• WHAT IS REQUIRED: Given the records that follow, return each one verbatim.

───

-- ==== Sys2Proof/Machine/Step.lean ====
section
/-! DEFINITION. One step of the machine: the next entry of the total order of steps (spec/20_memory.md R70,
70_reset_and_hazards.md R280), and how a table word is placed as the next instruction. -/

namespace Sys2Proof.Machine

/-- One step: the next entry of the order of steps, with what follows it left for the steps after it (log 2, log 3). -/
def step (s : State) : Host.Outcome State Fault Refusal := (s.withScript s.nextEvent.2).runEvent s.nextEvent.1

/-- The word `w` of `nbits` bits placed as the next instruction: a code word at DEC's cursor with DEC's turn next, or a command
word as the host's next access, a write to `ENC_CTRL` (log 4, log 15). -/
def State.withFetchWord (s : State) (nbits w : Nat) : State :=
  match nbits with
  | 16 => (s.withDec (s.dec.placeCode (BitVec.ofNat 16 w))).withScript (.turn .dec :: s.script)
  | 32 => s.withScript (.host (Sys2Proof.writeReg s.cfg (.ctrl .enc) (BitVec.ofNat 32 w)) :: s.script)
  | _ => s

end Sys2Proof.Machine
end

───

• SOLVED PROBLEM:
-- ==== Sys2Proof/Machine/Step.lean ====
section
/-! DEFINITION. One step of the machine: the next entry of the total order of steps (spec/20_memory.md R70,
70_reset_and_hazards.md R280), and how a table word is placed as the next instruction. -/

namespace Sys2Proof.Machine

/-- One step: the next entry of the order of steps, with what follows it left for the steps after it (log 2, log 3). -/
def step (s : State) : Host.Outcome State Fault Refusal := (s.withScript s.nextEvent.2).runEvent s.nextEvent.1

/-- The word `w` of `nbits` bits placed as the next instruction: a code word at DEC's cursor with DEC's turn next, or a command
word as the host's next access, a write to `ENC_CTRL` (log 4, log 15). -/
def State.withFetchWord (s : State) (nbits w : Nat) : State :=
  match nbits with
  | 16 => (s.withDec (s.dec.placeCode (BitVec.ofNat 16 w))).withScript (.turn .dec :: s.script)
  | 32 => s.withScript (.host (Sys2Proof.writeReg s.cfg (.ctrl .enc) (BitVec.ofNat 32 w)) :: s.script)
  | _ => s

end Sys2Proof.Machine
end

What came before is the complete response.